=== TASK MATERIAL ===
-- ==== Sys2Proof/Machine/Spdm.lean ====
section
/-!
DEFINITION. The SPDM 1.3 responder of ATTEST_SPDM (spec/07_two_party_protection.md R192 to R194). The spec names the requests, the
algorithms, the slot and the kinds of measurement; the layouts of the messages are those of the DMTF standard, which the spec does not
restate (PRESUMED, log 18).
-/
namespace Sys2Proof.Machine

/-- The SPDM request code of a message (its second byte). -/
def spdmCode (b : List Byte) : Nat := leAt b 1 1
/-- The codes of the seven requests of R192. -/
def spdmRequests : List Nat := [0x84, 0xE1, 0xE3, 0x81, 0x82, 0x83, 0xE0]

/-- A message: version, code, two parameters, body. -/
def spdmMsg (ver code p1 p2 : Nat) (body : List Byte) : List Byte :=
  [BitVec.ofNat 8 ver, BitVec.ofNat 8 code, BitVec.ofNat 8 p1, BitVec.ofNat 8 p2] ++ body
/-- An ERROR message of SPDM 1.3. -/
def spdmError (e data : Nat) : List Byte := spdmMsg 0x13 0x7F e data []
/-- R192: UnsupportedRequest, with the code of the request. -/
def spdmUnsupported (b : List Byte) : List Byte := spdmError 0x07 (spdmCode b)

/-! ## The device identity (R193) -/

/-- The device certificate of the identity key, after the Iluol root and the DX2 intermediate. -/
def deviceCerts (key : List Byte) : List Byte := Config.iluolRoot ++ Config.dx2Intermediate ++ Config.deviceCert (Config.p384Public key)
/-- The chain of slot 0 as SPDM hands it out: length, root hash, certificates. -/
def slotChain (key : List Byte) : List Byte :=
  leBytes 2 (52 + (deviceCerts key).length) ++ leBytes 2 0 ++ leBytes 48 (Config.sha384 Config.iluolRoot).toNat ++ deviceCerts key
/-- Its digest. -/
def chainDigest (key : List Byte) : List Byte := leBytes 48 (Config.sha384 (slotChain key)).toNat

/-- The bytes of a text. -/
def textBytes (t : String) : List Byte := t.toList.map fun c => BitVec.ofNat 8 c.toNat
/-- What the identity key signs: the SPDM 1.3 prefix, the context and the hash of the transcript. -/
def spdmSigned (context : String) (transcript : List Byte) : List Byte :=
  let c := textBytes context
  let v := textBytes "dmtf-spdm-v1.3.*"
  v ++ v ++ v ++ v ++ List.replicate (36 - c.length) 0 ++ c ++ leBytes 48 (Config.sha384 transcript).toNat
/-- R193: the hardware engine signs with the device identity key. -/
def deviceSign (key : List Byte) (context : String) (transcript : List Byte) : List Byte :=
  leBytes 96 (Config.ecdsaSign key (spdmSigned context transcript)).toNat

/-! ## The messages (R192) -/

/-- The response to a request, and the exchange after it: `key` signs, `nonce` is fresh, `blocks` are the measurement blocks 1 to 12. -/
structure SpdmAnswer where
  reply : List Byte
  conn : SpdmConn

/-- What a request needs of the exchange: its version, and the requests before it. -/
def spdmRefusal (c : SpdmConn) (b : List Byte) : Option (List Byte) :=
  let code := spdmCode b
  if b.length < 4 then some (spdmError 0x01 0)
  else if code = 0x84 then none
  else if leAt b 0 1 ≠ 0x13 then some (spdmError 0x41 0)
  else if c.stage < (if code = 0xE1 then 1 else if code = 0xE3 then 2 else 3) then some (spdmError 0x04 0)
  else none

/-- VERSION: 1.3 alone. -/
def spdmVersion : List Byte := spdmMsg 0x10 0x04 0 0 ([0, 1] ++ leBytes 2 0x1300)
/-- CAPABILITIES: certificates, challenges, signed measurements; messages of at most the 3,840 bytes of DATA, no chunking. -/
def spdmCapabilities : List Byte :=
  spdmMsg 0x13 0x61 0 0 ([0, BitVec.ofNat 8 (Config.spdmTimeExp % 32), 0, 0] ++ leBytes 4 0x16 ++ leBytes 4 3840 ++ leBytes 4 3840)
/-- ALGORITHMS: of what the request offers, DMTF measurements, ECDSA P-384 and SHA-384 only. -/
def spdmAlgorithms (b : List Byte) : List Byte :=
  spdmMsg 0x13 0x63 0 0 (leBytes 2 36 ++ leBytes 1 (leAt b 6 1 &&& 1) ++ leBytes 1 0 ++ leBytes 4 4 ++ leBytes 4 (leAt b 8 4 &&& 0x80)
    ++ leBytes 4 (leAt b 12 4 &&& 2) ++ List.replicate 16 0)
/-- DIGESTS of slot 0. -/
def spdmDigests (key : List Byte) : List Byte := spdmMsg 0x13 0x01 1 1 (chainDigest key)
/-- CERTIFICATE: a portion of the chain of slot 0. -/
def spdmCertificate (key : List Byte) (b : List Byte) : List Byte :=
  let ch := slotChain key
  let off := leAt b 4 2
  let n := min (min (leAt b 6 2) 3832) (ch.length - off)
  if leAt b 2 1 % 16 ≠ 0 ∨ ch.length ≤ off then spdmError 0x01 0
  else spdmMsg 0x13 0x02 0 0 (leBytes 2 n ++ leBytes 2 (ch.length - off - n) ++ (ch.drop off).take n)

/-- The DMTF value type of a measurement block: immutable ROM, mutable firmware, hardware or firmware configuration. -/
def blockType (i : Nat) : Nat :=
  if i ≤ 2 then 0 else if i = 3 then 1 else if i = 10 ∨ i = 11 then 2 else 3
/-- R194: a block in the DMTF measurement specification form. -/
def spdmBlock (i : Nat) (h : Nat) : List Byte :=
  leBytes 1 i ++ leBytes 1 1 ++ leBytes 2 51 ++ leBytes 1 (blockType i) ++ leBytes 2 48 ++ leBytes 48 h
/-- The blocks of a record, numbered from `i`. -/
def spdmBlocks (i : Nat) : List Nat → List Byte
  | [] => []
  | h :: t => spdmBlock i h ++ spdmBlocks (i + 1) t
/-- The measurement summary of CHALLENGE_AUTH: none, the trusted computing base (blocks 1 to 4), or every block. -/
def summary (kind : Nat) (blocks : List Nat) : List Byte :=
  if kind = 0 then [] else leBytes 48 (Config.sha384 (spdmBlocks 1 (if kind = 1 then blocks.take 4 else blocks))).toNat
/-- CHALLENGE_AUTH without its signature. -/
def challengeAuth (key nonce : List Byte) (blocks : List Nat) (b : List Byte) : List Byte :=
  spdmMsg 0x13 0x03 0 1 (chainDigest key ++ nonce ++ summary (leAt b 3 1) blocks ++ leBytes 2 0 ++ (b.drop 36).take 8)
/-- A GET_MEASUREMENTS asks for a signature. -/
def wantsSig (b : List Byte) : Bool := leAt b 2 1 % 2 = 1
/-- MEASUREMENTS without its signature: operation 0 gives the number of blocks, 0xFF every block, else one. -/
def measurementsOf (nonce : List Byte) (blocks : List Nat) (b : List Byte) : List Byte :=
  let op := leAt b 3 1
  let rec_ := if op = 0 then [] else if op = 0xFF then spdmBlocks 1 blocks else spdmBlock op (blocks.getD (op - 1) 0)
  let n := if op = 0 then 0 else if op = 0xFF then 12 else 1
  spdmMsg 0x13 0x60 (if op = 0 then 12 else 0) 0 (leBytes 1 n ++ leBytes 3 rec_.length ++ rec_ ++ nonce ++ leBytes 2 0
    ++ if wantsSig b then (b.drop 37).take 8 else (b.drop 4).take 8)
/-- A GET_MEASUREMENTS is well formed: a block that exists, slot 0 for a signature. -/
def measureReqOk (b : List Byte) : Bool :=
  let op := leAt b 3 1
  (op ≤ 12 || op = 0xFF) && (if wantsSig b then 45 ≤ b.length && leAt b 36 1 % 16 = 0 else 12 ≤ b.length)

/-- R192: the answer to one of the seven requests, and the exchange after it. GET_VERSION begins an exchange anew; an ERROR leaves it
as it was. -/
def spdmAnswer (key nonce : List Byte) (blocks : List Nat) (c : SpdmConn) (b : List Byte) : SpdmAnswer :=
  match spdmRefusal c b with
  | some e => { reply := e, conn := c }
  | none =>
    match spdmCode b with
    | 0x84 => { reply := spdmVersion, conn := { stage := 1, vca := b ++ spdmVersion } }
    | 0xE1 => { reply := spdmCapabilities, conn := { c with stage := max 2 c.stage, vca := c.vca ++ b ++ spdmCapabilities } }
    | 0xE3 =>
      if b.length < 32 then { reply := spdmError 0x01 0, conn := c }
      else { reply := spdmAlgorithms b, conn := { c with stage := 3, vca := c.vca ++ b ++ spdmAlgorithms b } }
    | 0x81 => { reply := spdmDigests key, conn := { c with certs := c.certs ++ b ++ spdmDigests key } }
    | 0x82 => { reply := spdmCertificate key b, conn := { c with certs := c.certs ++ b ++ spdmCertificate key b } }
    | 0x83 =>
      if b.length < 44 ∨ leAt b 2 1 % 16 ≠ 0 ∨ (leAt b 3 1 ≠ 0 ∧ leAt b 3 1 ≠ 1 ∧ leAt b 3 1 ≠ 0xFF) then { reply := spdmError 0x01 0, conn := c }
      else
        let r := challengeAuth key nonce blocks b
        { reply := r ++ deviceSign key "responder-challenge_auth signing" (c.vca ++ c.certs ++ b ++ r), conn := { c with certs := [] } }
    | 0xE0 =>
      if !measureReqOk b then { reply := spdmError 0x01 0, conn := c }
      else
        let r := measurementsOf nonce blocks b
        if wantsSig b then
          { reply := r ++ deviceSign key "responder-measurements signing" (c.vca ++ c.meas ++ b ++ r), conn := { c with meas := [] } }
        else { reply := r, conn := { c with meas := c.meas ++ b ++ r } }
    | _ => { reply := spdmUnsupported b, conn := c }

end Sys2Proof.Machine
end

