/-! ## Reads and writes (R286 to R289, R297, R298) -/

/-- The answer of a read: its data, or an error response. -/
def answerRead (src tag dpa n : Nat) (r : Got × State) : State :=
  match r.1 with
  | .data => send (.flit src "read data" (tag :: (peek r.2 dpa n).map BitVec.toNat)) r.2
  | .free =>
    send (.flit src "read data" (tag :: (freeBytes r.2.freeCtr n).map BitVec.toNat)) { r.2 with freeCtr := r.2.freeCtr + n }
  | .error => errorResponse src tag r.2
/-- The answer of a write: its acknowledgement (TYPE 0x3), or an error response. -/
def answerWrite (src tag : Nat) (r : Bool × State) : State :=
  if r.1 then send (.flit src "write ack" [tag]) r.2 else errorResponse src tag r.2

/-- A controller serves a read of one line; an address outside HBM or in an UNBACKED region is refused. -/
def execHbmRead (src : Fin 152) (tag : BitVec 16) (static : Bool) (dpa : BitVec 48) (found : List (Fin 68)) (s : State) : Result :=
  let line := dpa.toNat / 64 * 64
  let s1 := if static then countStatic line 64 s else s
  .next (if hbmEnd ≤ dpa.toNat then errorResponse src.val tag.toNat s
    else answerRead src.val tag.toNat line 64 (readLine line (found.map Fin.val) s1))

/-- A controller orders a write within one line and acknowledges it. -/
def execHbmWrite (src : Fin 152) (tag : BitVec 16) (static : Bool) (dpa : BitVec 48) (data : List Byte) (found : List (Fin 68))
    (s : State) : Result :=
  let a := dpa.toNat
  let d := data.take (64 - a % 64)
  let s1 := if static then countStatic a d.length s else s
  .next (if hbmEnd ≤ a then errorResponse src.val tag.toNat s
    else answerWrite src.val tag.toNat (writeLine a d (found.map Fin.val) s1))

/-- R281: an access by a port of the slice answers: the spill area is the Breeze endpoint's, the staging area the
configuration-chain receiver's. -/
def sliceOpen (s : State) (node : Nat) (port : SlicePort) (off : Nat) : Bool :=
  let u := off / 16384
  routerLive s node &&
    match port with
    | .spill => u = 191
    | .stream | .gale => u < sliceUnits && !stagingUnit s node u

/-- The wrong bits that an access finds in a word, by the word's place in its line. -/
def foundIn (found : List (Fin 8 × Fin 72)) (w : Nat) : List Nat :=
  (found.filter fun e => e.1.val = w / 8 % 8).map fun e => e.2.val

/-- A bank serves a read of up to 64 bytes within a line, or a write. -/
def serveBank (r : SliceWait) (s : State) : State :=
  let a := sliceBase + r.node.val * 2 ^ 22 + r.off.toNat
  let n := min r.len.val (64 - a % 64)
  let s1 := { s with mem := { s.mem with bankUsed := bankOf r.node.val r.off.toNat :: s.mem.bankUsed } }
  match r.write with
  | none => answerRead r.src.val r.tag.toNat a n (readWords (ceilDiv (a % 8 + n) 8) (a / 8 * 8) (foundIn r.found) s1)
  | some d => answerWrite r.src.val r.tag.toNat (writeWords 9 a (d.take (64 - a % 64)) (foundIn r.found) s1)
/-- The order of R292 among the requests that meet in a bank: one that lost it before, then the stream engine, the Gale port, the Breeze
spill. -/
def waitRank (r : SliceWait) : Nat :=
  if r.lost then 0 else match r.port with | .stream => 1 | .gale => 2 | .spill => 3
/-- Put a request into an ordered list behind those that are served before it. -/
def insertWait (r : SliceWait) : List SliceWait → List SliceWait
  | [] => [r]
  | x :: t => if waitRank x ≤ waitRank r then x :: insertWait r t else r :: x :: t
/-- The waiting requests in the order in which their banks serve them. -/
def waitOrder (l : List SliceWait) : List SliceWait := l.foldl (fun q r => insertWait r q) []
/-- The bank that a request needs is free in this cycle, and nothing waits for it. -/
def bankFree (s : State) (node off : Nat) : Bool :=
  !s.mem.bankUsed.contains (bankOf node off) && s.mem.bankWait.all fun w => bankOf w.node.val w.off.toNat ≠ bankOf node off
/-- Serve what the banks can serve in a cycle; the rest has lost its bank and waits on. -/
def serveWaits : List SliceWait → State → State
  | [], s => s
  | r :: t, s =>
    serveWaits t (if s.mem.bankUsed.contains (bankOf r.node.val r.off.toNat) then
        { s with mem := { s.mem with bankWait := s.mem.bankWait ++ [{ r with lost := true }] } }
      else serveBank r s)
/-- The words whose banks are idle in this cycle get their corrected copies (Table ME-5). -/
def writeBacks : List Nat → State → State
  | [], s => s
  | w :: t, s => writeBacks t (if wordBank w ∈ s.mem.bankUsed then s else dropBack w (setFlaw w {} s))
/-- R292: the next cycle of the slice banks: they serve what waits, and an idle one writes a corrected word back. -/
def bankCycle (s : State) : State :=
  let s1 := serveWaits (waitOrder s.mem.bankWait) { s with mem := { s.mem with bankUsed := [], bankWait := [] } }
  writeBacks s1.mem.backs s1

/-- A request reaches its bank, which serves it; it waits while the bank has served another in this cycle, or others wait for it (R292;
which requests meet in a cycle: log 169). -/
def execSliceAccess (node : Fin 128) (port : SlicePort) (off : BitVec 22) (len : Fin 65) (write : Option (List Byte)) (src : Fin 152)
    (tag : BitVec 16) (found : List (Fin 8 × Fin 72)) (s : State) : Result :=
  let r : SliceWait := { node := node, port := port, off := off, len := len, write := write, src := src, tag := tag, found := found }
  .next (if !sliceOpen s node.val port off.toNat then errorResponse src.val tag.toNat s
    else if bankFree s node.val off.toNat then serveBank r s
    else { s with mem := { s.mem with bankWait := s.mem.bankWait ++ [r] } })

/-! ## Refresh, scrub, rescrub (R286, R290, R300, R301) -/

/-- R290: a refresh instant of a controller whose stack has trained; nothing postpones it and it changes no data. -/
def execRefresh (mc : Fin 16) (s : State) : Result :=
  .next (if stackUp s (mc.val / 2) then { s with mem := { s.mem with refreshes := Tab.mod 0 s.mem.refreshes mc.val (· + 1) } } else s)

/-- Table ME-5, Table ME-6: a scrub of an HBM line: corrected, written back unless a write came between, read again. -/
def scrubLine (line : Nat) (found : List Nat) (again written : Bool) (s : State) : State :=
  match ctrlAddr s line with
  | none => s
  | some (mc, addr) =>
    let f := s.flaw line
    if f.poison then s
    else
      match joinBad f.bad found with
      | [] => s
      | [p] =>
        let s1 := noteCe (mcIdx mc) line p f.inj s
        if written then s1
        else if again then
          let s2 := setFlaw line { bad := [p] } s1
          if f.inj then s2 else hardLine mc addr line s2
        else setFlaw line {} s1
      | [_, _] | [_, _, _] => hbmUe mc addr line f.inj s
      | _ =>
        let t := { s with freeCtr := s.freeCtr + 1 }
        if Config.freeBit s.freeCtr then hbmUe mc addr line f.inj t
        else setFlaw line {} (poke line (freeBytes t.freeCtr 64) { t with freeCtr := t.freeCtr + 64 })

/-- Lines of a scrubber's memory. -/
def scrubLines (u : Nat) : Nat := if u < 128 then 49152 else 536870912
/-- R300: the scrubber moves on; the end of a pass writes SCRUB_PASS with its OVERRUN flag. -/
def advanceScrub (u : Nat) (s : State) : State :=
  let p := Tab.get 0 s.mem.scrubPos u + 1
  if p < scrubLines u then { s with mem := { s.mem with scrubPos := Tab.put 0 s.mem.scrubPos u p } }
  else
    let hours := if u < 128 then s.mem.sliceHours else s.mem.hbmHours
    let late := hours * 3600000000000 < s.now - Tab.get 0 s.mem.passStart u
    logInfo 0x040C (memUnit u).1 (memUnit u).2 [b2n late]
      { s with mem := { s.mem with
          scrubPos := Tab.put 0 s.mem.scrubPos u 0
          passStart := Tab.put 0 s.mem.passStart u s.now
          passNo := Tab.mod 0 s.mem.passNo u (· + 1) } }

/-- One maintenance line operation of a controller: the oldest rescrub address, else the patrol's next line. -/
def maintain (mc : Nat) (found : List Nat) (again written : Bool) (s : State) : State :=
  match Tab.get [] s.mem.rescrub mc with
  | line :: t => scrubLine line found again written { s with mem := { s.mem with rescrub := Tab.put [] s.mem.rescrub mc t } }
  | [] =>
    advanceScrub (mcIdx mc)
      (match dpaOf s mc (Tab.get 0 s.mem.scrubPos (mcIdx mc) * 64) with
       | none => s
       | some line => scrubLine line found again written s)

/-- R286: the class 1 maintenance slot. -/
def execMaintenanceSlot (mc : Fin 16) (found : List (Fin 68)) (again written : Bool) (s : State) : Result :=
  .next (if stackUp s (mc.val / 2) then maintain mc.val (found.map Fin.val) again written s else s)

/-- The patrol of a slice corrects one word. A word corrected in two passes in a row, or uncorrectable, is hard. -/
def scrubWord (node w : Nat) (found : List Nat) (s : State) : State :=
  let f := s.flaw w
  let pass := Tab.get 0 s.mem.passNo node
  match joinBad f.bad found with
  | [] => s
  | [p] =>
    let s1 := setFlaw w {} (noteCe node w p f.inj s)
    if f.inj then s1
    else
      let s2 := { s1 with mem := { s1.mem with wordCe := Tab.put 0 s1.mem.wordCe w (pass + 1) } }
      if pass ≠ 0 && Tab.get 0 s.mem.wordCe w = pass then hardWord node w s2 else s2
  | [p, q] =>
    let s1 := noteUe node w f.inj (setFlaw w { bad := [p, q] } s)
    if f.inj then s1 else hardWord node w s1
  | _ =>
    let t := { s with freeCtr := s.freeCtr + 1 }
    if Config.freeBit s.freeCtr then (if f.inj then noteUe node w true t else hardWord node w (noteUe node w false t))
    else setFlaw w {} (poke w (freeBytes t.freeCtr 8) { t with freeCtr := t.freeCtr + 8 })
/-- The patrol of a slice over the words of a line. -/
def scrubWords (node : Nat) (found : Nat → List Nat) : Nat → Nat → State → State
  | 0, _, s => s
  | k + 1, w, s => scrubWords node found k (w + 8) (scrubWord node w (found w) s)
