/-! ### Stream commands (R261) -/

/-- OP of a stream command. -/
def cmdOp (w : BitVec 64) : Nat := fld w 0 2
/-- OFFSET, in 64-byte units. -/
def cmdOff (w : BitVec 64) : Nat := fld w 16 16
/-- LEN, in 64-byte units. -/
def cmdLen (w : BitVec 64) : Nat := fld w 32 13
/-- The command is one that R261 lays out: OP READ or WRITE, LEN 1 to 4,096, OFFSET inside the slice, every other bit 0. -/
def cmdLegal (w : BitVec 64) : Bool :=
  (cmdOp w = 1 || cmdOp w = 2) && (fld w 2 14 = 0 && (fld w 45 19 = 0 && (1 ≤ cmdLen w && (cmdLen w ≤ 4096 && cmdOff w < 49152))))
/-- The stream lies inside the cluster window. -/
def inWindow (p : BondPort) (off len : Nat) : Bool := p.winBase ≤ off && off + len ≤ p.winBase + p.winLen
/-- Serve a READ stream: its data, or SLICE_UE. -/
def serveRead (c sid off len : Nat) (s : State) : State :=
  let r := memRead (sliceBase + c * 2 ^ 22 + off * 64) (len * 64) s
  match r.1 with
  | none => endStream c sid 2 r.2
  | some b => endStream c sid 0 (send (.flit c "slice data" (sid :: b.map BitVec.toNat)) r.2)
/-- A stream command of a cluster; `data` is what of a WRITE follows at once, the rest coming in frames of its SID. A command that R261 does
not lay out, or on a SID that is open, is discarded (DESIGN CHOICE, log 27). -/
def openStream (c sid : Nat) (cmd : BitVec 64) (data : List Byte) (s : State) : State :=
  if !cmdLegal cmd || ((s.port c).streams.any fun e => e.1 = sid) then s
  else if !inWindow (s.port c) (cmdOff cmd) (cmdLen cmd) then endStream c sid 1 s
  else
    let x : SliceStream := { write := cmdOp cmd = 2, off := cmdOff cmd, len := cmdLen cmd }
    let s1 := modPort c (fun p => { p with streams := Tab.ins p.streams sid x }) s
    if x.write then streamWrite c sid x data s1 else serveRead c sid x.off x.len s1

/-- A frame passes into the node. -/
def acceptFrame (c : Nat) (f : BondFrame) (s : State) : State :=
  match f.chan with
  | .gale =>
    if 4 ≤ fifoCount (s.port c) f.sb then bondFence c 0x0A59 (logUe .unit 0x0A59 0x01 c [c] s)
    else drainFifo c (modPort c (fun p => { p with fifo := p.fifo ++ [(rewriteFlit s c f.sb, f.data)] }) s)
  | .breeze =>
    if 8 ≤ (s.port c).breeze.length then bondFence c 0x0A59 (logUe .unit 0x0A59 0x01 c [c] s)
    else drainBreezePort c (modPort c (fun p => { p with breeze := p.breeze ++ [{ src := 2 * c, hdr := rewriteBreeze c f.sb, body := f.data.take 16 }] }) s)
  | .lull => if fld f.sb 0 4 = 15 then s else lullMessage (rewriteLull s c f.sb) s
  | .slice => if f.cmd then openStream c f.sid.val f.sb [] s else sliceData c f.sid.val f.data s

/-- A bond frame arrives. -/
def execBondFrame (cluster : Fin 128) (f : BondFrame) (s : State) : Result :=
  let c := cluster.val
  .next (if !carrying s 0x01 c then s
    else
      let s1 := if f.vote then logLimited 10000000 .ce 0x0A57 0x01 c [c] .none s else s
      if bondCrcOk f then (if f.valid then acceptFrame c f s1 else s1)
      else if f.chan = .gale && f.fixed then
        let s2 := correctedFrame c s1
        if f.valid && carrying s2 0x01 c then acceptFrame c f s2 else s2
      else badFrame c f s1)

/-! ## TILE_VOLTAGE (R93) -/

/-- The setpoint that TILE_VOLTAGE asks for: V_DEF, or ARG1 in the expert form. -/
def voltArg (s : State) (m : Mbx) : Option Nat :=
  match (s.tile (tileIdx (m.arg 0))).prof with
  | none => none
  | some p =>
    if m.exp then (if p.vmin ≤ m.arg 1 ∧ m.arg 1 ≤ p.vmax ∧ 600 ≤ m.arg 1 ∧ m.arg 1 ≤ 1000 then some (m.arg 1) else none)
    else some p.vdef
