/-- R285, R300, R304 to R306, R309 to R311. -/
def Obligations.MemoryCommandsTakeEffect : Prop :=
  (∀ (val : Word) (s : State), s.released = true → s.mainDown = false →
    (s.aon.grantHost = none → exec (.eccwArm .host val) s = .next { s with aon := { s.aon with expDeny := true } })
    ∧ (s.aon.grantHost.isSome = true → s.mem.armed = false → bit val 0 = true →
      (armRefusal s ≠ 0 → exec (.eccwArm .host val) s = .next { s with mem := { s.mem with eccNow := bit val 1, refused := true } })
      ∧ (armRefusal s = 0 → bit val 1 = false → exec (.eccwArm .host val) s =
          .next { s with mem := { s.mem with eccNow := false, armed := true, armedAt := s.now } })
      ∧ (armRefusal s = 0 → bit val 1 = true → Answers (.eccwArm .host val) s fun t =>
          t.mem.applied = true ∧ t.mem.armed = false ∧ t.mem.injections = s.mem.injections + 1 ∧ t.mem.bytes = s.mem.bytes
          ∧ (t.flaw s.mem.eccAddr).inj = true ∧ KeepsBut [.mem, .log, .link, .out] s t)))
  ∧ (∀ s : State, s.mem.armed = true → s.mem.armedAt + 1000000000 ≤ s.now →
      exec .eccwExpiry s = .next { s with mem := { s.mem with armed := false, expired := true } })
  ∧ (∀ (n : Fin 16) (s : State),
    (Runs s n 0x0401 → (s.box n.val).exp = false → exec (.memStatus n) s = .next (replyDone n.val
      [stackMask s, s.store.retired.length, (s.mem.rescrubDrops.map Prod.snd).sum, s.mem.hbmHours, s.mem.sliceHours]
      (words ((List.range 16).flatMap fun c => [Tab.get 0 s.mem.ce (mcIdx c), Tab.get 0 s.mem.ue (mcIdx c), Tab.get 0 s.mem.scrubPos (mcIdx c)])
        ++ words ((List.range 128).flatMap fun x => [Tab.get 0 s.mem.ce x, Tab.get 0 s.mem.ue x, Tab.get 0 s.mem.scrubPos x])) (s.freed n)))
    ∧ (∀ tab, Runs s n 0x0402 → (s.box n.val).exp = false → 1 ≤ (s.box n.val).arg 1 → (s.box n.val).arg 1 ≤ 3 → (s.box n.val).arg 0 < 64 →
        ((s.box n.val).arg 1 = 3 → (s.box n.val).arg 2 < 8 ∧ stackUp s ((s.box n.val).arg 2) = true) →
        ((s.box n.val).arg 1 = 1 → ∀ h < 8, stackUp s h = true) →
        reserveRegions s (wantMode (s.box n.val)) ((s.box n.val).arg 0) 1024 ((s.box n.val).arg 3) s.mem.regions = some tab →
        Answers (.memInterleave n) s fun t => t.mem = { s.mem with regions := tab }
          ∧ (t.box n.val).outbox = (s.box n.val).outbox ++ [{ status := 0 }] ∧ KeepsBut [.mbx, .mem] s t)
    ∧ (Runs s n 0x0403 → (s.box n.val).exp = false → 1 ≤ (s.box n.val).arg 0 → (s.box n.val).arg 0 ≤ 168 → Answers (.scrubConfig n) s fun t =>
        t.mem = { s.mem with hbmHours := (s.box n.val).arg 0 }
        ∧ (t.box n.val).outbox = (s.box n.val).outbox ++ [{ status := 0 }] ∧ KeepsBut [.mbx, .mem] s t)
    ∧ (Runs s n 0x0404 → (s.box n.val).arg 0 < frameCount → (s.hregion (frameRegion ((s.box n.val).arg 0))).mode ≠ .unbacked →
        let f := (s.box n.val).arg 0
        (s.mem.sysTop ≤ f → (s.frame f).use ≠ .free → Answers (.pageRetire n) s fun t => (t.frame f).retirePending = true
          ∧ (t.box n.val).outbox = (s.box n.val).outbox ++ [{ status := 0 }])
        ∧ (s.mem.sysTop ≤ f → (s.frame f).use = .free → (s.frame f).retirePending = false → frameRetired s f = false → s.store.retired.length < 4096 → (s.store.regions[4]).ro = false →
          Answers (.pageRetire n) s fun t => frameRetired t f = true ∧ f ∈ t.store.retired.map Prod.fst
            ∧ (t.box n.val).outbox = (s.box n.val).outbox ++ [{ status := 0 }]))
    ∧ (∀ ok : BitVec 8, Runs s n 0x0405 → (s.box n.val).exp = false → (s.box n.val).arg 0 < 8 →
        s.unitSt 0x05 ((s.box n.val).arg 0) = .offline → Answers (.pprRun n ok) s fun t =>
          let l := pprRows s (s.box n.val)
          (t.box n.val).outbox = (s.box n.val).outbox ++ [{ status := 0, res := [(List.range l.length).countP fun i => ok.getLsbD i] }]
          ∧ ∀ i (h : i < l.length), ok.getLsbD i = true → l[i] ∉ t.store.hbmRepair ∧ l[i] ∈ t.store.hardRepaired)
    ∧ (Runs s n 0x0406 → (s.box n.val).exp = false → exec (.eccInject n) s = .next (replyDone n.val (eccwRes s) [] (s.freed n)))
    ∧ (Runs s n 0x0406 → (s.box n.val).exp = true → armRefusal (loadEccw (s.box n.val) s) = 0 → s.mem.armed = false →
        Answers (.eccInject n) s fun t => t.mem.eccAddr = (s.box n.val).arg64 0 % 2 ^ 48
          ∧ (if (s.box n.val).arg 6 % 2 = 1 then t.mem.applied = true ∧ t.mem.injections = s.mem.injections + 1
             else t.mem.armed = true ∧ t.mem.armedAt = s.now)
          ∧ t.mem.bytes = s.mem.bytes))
===
Track down every line in the entries that includes the string "operation", and copy it.

/-- MEASUREMENTS without its signature: operation 0 gives the number of blocks, 0xFF every block, else one. -/
/-- One maintenance line operation of a controller: the oldest rescrub address, else the patrol's next line. -/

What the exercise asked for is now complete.